How should `1 kg` of water at `50^(@)C` be divided in two parts such that if one part is turned into ice at `0^(@)C`. It would release sufficient amount of heat to vapourize the other part. Given that latent heat of fusion of ice is `3.36xx10^(5) J//Kg`. Latent heat of vapurization of water is `22.5xx10^(5) J//kg` and specific heat of water is `4200 J//kg K`.

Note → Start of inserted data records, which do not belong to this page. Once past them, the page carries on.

-- ==== Sys2Proof/Tests/Slice0.lean ====
section
/-! SUPPORT. The model's own tests: well-formedness, encodings of the spec, a state and operands for the hypotheses of every
statement and clause (`test_witness_…`), and a few single steps whose results the spec gives. -/

namespace Sys2Proof.Machine.Tests

open Sys2Proof Sys2Proof.Machine

set_option Elab.async false

/-! ### States to start from -/

/-- Every domain on, the device up, the Hub firmware in control, Wheel 0 unparked. -/
def up : State :=
  { boot := { phase := .up, porstLow := false, aonUp := false, rom := .left },
    pwr := { domains := (List.range 31).map fun d => (d, DomState.on), parked := [(0, false)] } }

/-- Core c runs at 0x100 with the rest of its record as given. -/
def runs (c : Nat) (k : Core) : State := setCore up c { k with run := .running, holds := true, pc := 0x100 }

/-- Spoke 0 with an open handler. -/
def handled : Core := { excBase := 0x2001 }

/-- An entry without payload or result, and its job of a service of class 0. -/
def entry0 : Entry :=
  { cid := 7, irq := false, ordered := false, op := 0, payloadAddr := 0, payloadLen := 0, resultCap := 0, resultAddr := 0, raw := [],
    payload := none }
def job0 : Job := { number := 0, queue := 5, group := 0, func := 0, cls := 0, sign := false, service := 0, entry := entry0 }

/-! ### Witnesses: the queue and the Spoke instructions -/

theorem test_witness_StepRunsFrontCommand :
    ({ up with pending := [.mergeEnd, .freeze] } : State).pending = .mergeEnd :: [.freeze] := rfl

theorem test_witness_EmptyQueuePassesOneCycle : State.reset.pending = [] ∧ State.reset.boot.phase = .held := by decide +kernel

theorem test_witness_ArithmeticCompletes :
    CanIssue (runs 0 {}) 0 (formLen false) ∧ CanIssue (runs 0 {}) 0 (formLen true) ∧ CodesFit false [23, 23, 0] ∧
      CodesFit true [31, 0, 8] ∧ rd (runs 0 {}) 0 9 = 0 ∧ bitOf (core (runs 0 {}) 0).ctrl 0 = false ∧
      rd (runs 0 { kregs := [(1, 5)] }) 0 1 ≠ 0 ∧ CanIssue (runs 0 { kregs := [(1, 5)] }) 0 4 ∧ fits5 0xFF0 = true := by
  unfold CanIssue CodesFit; decide +kernel

theorem test_witness_ComparesWriteTruth :
    CanIssue (runs 0x210 {}) 0x210 (formLen true) ∧ CodesFit true [31, 31, 31] ∧ CanIssue (runs 0x200 {}) 0x200 (formLen false) ∧
      CodesFit false [23, 23, 23] := by
  unfold CanIssue CodesFit; decide +kernel

theorem test_witness_LoadsAndStoresComplete :
    CanIssue (runs 0 { kregs := [(1, 0xFFF8)] }) 0 (modeLen (.offset 0)) ∧
      (effAddr (runs 0 { kregs := [(1, 0xFFF8)] }) 0 1 (.offset 0) 8).toNat = 0xFFF8 ∧
      CanIssue (runs 0 { window := [(0, 8)] }) 0 (modeLen .preDec) ∧
      (effAddr (runs 0 { window := [(0, 8)] }) 0 8 .preDec 8).toNat = 0 ∧
      CanIssue (runs 0 { window := [(0, 8)] }) 0 (modeLen (.short 15)) ∧
      (effAddr (runs 0 { window := [(0, 8)] }) 0 8 (.short 15) 8).toNat % 8 = 0 := by
  unfold CanIssue; decide +kernel

theorem test_witness_BranchesMoveOnlyThePc :
    CanIssue (runs 0 {}) 0 (formLen false) ∧ CanIssue (runs 0 {}) 0 4 ∧ (rd (runs 0 {}) 0 8).toNat % 2 = 0 := by
  unfold CanIssue; decide +kernel

/-- A window at the end of its span, and one whose record returns from a slide of 16. -/
def deep : Core := { wp := 216, bot := 0 }
def framed (slide : Nat) : Core := setRecord 0 { wp := 24 } 24 (some (mkRecord slide 0x200))

theorem test_witness_CallsAndReturnsMoveTheWindow :
    CanIssue (runs 0 deep) 0 4 ∧ (core (runs 0 deep) 0).wp + 16 + 24 ≤ (core (runs 0 deep) 0).bot + fileSize 0 ∧
      (rd (runs 0 deep) 0 8).toNat % 2 = 0 ∧
      CanIssue (runs 0 (framed 1)) 0 2 ∧ recordAt 0 (core (runs 0 (framed 1)) 0) 24 = some (mkRecord 1 0x200) ∧
      recSlide (mkRecord 1 0x200) < 2 ∧ recSlide (mkRecord 0 0x200) < 2 ∧ (core (runs 0 (framed 1)) 0).bot + 16 ≤ 24 := by
  unfold CanIssue; decide +kernel

/-- The state after a call. -/
def called : State := match execCall 0 0x10 true (runs 0 deep) with
  | .next t => t
  | _ => up

/-- The state after its return. -/
def back : State := match execRet 0 called with
  | .next t => t
  | _ => up

theorem test_witness_CallThenReturnRestores :
    CanIssue (runs 0 deep) 0 4 ∧ (core (runs 0 deep) 0).wp + 16 + 24 ≤ (core (runs 0 deep) 0).bot + fileSize 0 ∧
      (core (runs 0 deep) 0).bot ≤ (core (runs 0 deep) 0).wp ∧ ((core (runs 0 deep) 0).pc + 4).toNat < 2 ^ 40 ∧
      CanIssue called 0 2 := by
  unfold CanIssue; decide +kernel

theorem test_witness_CallThenReturnRestores_steps :
    exec (.call 0 0x10 true) (runs 0 deep) = .next called ∧ exec (.ret 0) called = .next back := ⟨rfl, rfl⟩

/-- `REP w0` or `REPI` at 0x100 with `ADD w1, w1, w2` behind it, in the short and in the long form. -/
def repeating : State :=
  wrBytes (runs 0 { window := [(0, 3), (2, 7)] }) (scratchBase 0 + 0x102) (leBytes 2 0x092A ++ leBytes 4 0x000A8529)

theorem test_witness_RepeatsRunTheirCount :
    CanIssue repeating 0 (formLen false) ∧ CodesFit false [8] ∧ intTakable 0 (core repeating 0) = false ∧
      fetchOp repeating 0 (pcOf repeating 0 + BitVec.ofNat 64 (formLen false)) = some (2, .alu .add 9 9 10) ∧
      CanIssue repeating 0 4 ∧ fetchOp repeating 0 (pcOf repeating 0 + 4) = some (4, .alu .add 9 9 10) := by
  unfold CanIssue CodesFit; decide +kernel

/-- Spoke 0 with a job of class 0. -/
def atWork (k : Core) : State := setJob (runs 0 k) 0 (some job0)

theorem test_witness_WaitsAndFencesEnd :
    (CanIssue (runs 0 {}) 0 4 ∧ intReady (core (runs 0 {}) 0) = false ∧ jobOf (runs 0 {}) 0 = none ∧ isHub 0 = false) ∧
      (CanIssue (atWork {}) 0 4 ∧ jobOf (atWork {}) 0 ≠ none) ∧
      (CanIssue (runs 0x200 { unacked := 1 }) 0x200 4 ∧ (core (runs 0x200 { unacked := 1 }) 0x200).unacked ≠ 0) ∧
      ((core (setCore up 0 { run := .hubcall 31 }) 0).run = .hubcall 31 ∧
        recordsWaiting (setCore up 0 { run := .hubcall 31 }) (coreIsland 0) < 4) ∧
      ((core (setCore up 0 { run := .granted }) 0).run = .granted ∧ coreOn up 0 = true ∧ wheelRuns up 0 = true) := by
  unfold CanIssue; decide +kernel

/-! ### Witnesses: control registers, exceptions, core events -/

theorem test_witness_ControlRegisterAccessCompletes :
    CanIssue (runs 0 {}) 0 4 ∧ CanIssue (runs 0x202 {}) 0x202 4 ∧ isHub 0x202 = true ∧ CanIssue (runs 0x200 {}) 0x200 4 ∧
      (runs 0x200 {}).boot.measureLock = false ∧
      ((rd (runs 0x200 { kregs := [(1, 1)] }) 0x200 1).setWidth 32).getLsbD 0 = true ∧
      CanIssue ({ runs 0x200 {} with boot := { up.boot with measureLock := true } } : State) 0x200 4 := by
  unfold CanIssue; decide +kernel

/-- A Spoke about to run a reserved halfword (memory is zero), one outside its memory, one with an interrupt. -/
def strayed : State := setCore up 0 { handled with run := .running, pc := 0x10000 }
def nudged : State := runs 0 { handled with ctrl := 2, intEnable := 0x10, intPending := 0x10 }

theorem test_witness_ExceptionsEnterAndReturn :
    (mayIssue (runs 0 handled) 0 = true ∧ EntryOpen 0 (core (runs 0 handled) 0) ∧
        fetchOp (runs 0 handled) 0 (pcOf (runs 0 handled) 0) = some (2, .reserved false)) ∧
      (mayIssue strayed 0 = true ∧ EntryOpen 0 (core strayed 0) ∧ fetchOp strayed 0 (pcOf strayed 0) = none) ∧
      (mayIssue nudged 0 = true ∧ EntryOpen 0 (core nudged 0) ∧ intTakable 0 (core nudged 0) = true) ∧
      (CanIssue (runs 0 (framed 2)) 0 4 ∧ recordAt 0 (core (runs 0 (framed 2)) 0) 24 = some (mkRecord 2 0x200) ∧
        recSlide (mkRecord 2 0x200) = 2 ∧ (core (runs 0 (framed 2)) 0).excPc.toNat % 2 = 0 ∧
        (core (runs 0 (framed 2)) 0).bot + 24 ≤ 24) := by
  unfold CanIssue EntryOpen; decide +kernel

def trapping : State := runs 0 { handled with ctrl := 1, kregs := [(1, 0x100), (2, 0x10000000000), (3, 1)] }

theorem test_witness_FaultingInstructionsTrap :
    EntryOpen 0 (core trapping 0) ∧ CanIssue trapping 0 4 ∧ CanIssue trapping 0 2 ∧
      2 ^ 40 ≤ (rd trapping 0 2 + (0 : BitVec 12).signExtend 64).toNat ∧
      (rd trapping 0 3 + (0 : BitVec 12).signExtend 64).toNat % sizeBytes 2 ≠ 0 ∧ rd trapping 0 4 = 0 ∧
      bitOf (core trapping 0).ctrl 0 = true ∧ (rd trapping 0 3).toNat % 2 = 1 ∧
      recordAt 0 (core trapping 0) (core trapping 0).wp = none := by
  unfold CanIssue EntryOpen; decide +kernel

theorem test_witness_CoreEventsComplete :
    (let s := runs 0 { timerCmp := 0 }
     isCore 0 = true ∧ coreOn s 0 = true ∧ (core s 0).run = .running ∧ (core s 0).frozen = false ∧ (core s 0).timerArmed = true ∧
       (core s 0).timerCmp.toNat ≤ (core s 0).cycle.toNat ∧ parked s 0 = false) ∧
      (let s := setReg up (condAddr 0) 0
       isSpoke 0 = true ∧ coreOn s 0 = true ∧ (core s 0).run = .reset ∧ (core s 0).frozen = false ∧ relReady s 0 = true) ∧
      (wheelOn up 31 = true ∧ isSpoke 511 = true ∧ coreOn up 511 = true ∧ regPair up (relTimeAddr 511) ≤ nowNs up) ∧
      (let s := setReg up (condAddr (gkId 3)) 0
       isGk (gkId 3) = true ∧ coreOn s (gkId 3) = true ∧ (core s (gkId 3)).run = .reset ∧ (core s (gkId 3)).frozen = false ∧
         relReady s (gkId 3) = true) ∧
      (hubOn up = true ∧ (core up hubA).run = .reset ∧ (core up hubA).frozen = false ∧ up.boot.hubBGo = false) ∧
      (∀ r ∈ [RomPhase.left, .off], let s : State := { up with boot := { up.boot with hubBGo := true, rom := r } }
       hubOn s = true ∧ (core s hubB).run = .reset ∧ (core s hubB).frozen = false ∧ s.boot.hubBGo = true ∧ s.boot.rom = r) := by
  decide +kernel

/-! ### Witnesses: Wheels, banks, the map -/

/-- A bank that is being wiped. -/
def wipes (b : Nat) : State := setRegB up (statusAddr b) 17 true

theorem test_witness_BanksChangeHands :
    (bankExists up 0 = true ∧ bankRegOn up 0 = true ∧ 0x200 = bankOwner up 0 ∧ wiping up 0 = false ∧
        validOwner up 0 (fld 0x2202 0 11) = true ∧ fld 0x2202 0 11 ≠ bankOwner up 0) ∧
      (bankExists up 191 = true ∧ bankRegOn up 191 = true ∧ validOwner up 191 (fld 0x1FF 0 11) = true ∧
        fld 0x1FF 0 11 ≠ bankOwner up 191) ∧
      (bankExists (wipes 63) 63 = true ∧ bankRegOn (wipes 63) 63 = true ∧ wiping (wipes 63) 63 = true) ∧
      (0x300 ≠ bankOwner up 0 ∧ 0x300 ≠ hubA ∧ 0x300 ≠ regF up (statusAddr 0) 0 11) ∧
      wiping (wipes 0) 0 = true ∧ wiping (wipes 191) 191 = true ∧
      (bankOn up 8 = true ∧ 8 ∉ up.starved ∧ recordsWaiting up (bankIsland 8) < 4) ∧
      (bankOn up 191 = true ∧ recordsWaiting up (bankIsland 191) < 4) := by
  decide +kernel

/-- Spoke 0's DMA slot from its scratch to bank 64 of its own pool, which it owns; not busy, busy, and at the end. -/
def dmaSet (len ctrl : W32) : State :=
  let s := setReg (setPair (setPair up (wdmaAddr 0 0) (scratchBase 0)) (wdmaAddr 0 8) (bankBase 64)) (ownerAddr 64) 0
  setReg (setReg s (wdmaAddr 0 0x10) len) (wdmaAddr 0 0x14) ctrl

theorem test_witness_WheelDmaMovesItsBytes :
    (isSpoke 0 = true ∧ wheelOn up 0 = true ∧ parked up 0 = false) ∧
      (wdmaBusy (dmaSet 64 0) 0 = false ∧ wdmaValid (dmaSet 64 0) 0 = true ∧ wdmaLen (dmaSet 64 0) 0 ≠ 0) ∧
      (wdmaBusy (dmaSet 4 0) 0 = false ∧ wdmaValid (dmaSet 4 0) 0 = false) ∧
      (let s := dmaSet 64 2
       wdmaActive s 0 = true ∧ smGet s.wdmaNext 0 0 = 0 ∧ wdmaGrants s 0 (scratchBase 0) false = true ∧
         wdmaGrants s 0 (bankBase 64) true = true ∧ endpointOn s 0 (scratchBase 0) = true ∧ endpointOn s 0 (bankBase 64) = true ∧
         regPair s (wdmaAddr 0 0) = scratchBase 0 ∧ regPair s (wdmaAddr 0 8) = bankBase 64 ∧
         bankOf (scratchBase 0) = none ∧ bankOf (bankBase 64) = some 64 ∧ wiping s 64 = false) ∧
      (wdmaBusy (dmaSet 0 2) 0 = true ∧ wdmaLen (dmaSet 0 2) 0 ≤ (smGet (dmaSet 0 2).wdma 0 {}).moved) := by
  decide +kernel

/-- Hub-A with Wheel 0 alone in its group, and with one access on its way. -/
def grouped : State := setHub up hubA { wheelGroupMask := 1 }

theorem test_witness_BroadcastsReachTheGroup :
    isHub hubA = true ∧ groupWheels grouped hubA = [0] ∧ wheelOn grouped 0 = true ∧ parked grouped 0 = false ∧
      spokeStopped grouped (16 * 0 + 0xFFFF8 / 0x10000) = true ∧ 0xFFFF8 % 8 = 0 ∧
      (core (runs hubA { unacked := 1 }) hubA).unacked ≠ 0 := by
  decide +kernel

theorem test_witness_RegisterWritesGoThroughTheMap :
    isFunc hubA = false ∧ isHub hubB = true ∧ hubOn up = true ∧
      (bankOn up 0 = true ∧ wiping up 0 = false ∧ bankOwner up 0 = hubA ∧ 0x100000000 = 0x100000000 + 0x40000 * 0 + 0x100000000 % 0x40000) ∧
      (bankOn up 63 = true ∧ wiping up 63 = false ∧ bankGrants up hubB 63 true false = false ∧
        0x100FFFFFC = 0x100000000 + 0x40000 * 63 + 0x100FFFFFC % 0x40000) ∧
      target 0x3FFFFFFC = .hole ∧ aPwr 0x114 % 4 = 0 := by
  decide +kernel

/-! ### Witnesses: Cranks -/

/-- A command word. -/
def cmd (op flags dst xa ya n : Nat) : W64 :=
  BitVec.ofNat 64 (op * 2 ^ 58 + flags * 2 ^ 52 + dst * 2 ^ 40 + xa * 2 ^ 28 + ya * 2 ^ 16 + n)

/-- Context A of Crank 0 of a record, admitted and running one command with another behind it. -/
def cranking (c : Ctx) (v : W64) : State :=
  setCtx up 0 0 { c with state := .running, holder := 0, requested := true, admitted := true, fifo := [v, 0] }

/-- The head of the FIFO is ready to run. -/
theorem test_crankHead (c : Ctx) (v : W64) (h : ctxReady (cranking c v) 0 0 = true ∧ running (cranking c v) 0 0 = true ∧
    crankFieldsOk (crankCmd v) = true ∧ crankStateOk (ctx (cranking c v) 0 0) (crankCmd v).op = true ∧
    (ctx (cranking c v) 0 0).overflow = [] ∧ (ctx (cranking c v) 0 0).fifo = [v, 0]) :
    CrankHead (cranking c v) 0 0 (crankCmd v).op (crankCmd v) [0] :=
  ⟨⟨v, h.2.2.2.2.2, rfl⟩, rfl, h.1, h.2.1, h.2.2.1, h.2.2.2.1, h.2.2.2.2.1⟩

theorem test_witness_CrankPublicCommandsComplete :
    CrankHead (cranking {} (cmd 5 0 0 0 0 0)) 0 0 5 (crankCmd (cmd 5 0 0 0 0 0)) [0] ∧
      CrankHead (cranking { laneMode := true } (cmd 5 0 0 0 0 0)) 0 0 5 (crankCmd (cmd 5 0 0 0 0 0)) [0] ∧
      CrankHead (cranking {} (cmd 6 0 0 4095 0 0)) 0 0 6 (crankCmd (cmd 6 0 0 4095 0 0)) [0] ∧
      CrankHead (cranking {} (cmd 8 32 0 4092 4095 0)) 0 0 8 (crankCmd (cmd 8 32 0 4092 4095 0)) [0] ∧
      CrankHead (cranking {} (cmd 9 0 0 0 0 0)) 0 0 9 (crankCmd (cmd 9 0 0 0 0 0)) [0] ∧
      CrankHead (cranking {} (cmd 10 0 2038 0 0 9)) 0 0 10 (crankCmd (cmd 10 0 2038 0 0 9)) [0] ∧
      CrankHead (cranking { taintAcc := true } (cmd 11 0 2048 0 0 639)) 0 0 11 (crankCmd (cmd 11 0 2048 0 0 639)) [0] ∧
      CrankHead (cranking {} (cmd 24 0 0 0 0 1)) 0 0 24 (crankCmd (cmd 24 0 0 0 0 1)) [0] ∧
      CrankHead (cranking {} (cmd 25 0 2048 2048 2048 64)) 0 0 25 (crankCmd (cmd 25 0 2048 2048 2048 64)) [0] ∧
      CrankHead (cranking { sXferCount := 1 } (cmd 4 0 0 0 0 1)) 0 0 4 (crankCmd (cmd 4 0 0 0 0 1)) [0] ∧
      CrankHead (cranking {} (cmd 1 0 0 0 0 0)) 0 0 1 (crankCmd (cmd 1 0 0 0 0 0)) [0] ∧
      CrankHead (cranking {} (cmd 2 0 0 0 0 0)) 0 0 2 (crankCmd (cmd 2 0 0 0 0 0)) [0] ∧
      CrankHead (cranking { tokens := 14 } (cmd 3 1 0 0 0 0)) 0 0 3 (crankCmd (cmd 3 1 0 0 0 0)) [0] ∧
      CrankHead (cranking { tokens := 10 } (cmd 3 0 0 0 0 0)) 0 0 3 (crankCmd (cmd 3 0 0 0 0 0)) [0] ∧
      canPreempt (cranking {} (cmd 2 0 0 0 0 0)) 0 0 = false := by
  refine ⟨?_, ?_, ?_, ?_, ?_, ?_, ?_, ?_, ?_, ?_, ?_, ?_, ?_, ?_, by decide +kernel⟩ <;>
    exact test_crankHead _ _ (by decide +kernel)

Let x of water be frozen. Then the amount of heat it releases is
`Q_(1)=x xx4200xx50+xxx3.36xx10^(5)J=x xx5.46xx10^(5) J`
The heat required to vapourize the `(1-x)kg` of water from `50^(@)C` is
`Q_(2)=(1-x)xx22.5xx10^(5)`
Here, we have taken heat required to vapourize the water as only mass x latent heat of vapourization and not the heat required to first raise the tem perature of `(1-x)kg` of water from `50^(@)` to `100^(@)` plus the mass x latent heat similar as when heat is supplied to water from an external source. It first reaches `100^(@)C` and then its vapourization starts, but when heat is taken by water itself, it vapourizes (evaporation) at `50^(@)C` as in this case. Tje simlilar case we see in our general life in coo,ling of water in pitcher, drying of clothes hanging in open air, etc. Thus heat `Q_(2)` must be provided by first part of water. We have
`Q_(2)=Q_(1)`
`(1-x)xx22.5xx10^(5)=x xx5.46xx10^(5)`
or `225.5-22.5x=5.46x` or `x=(22.5)/(25.06)=0.812kg`.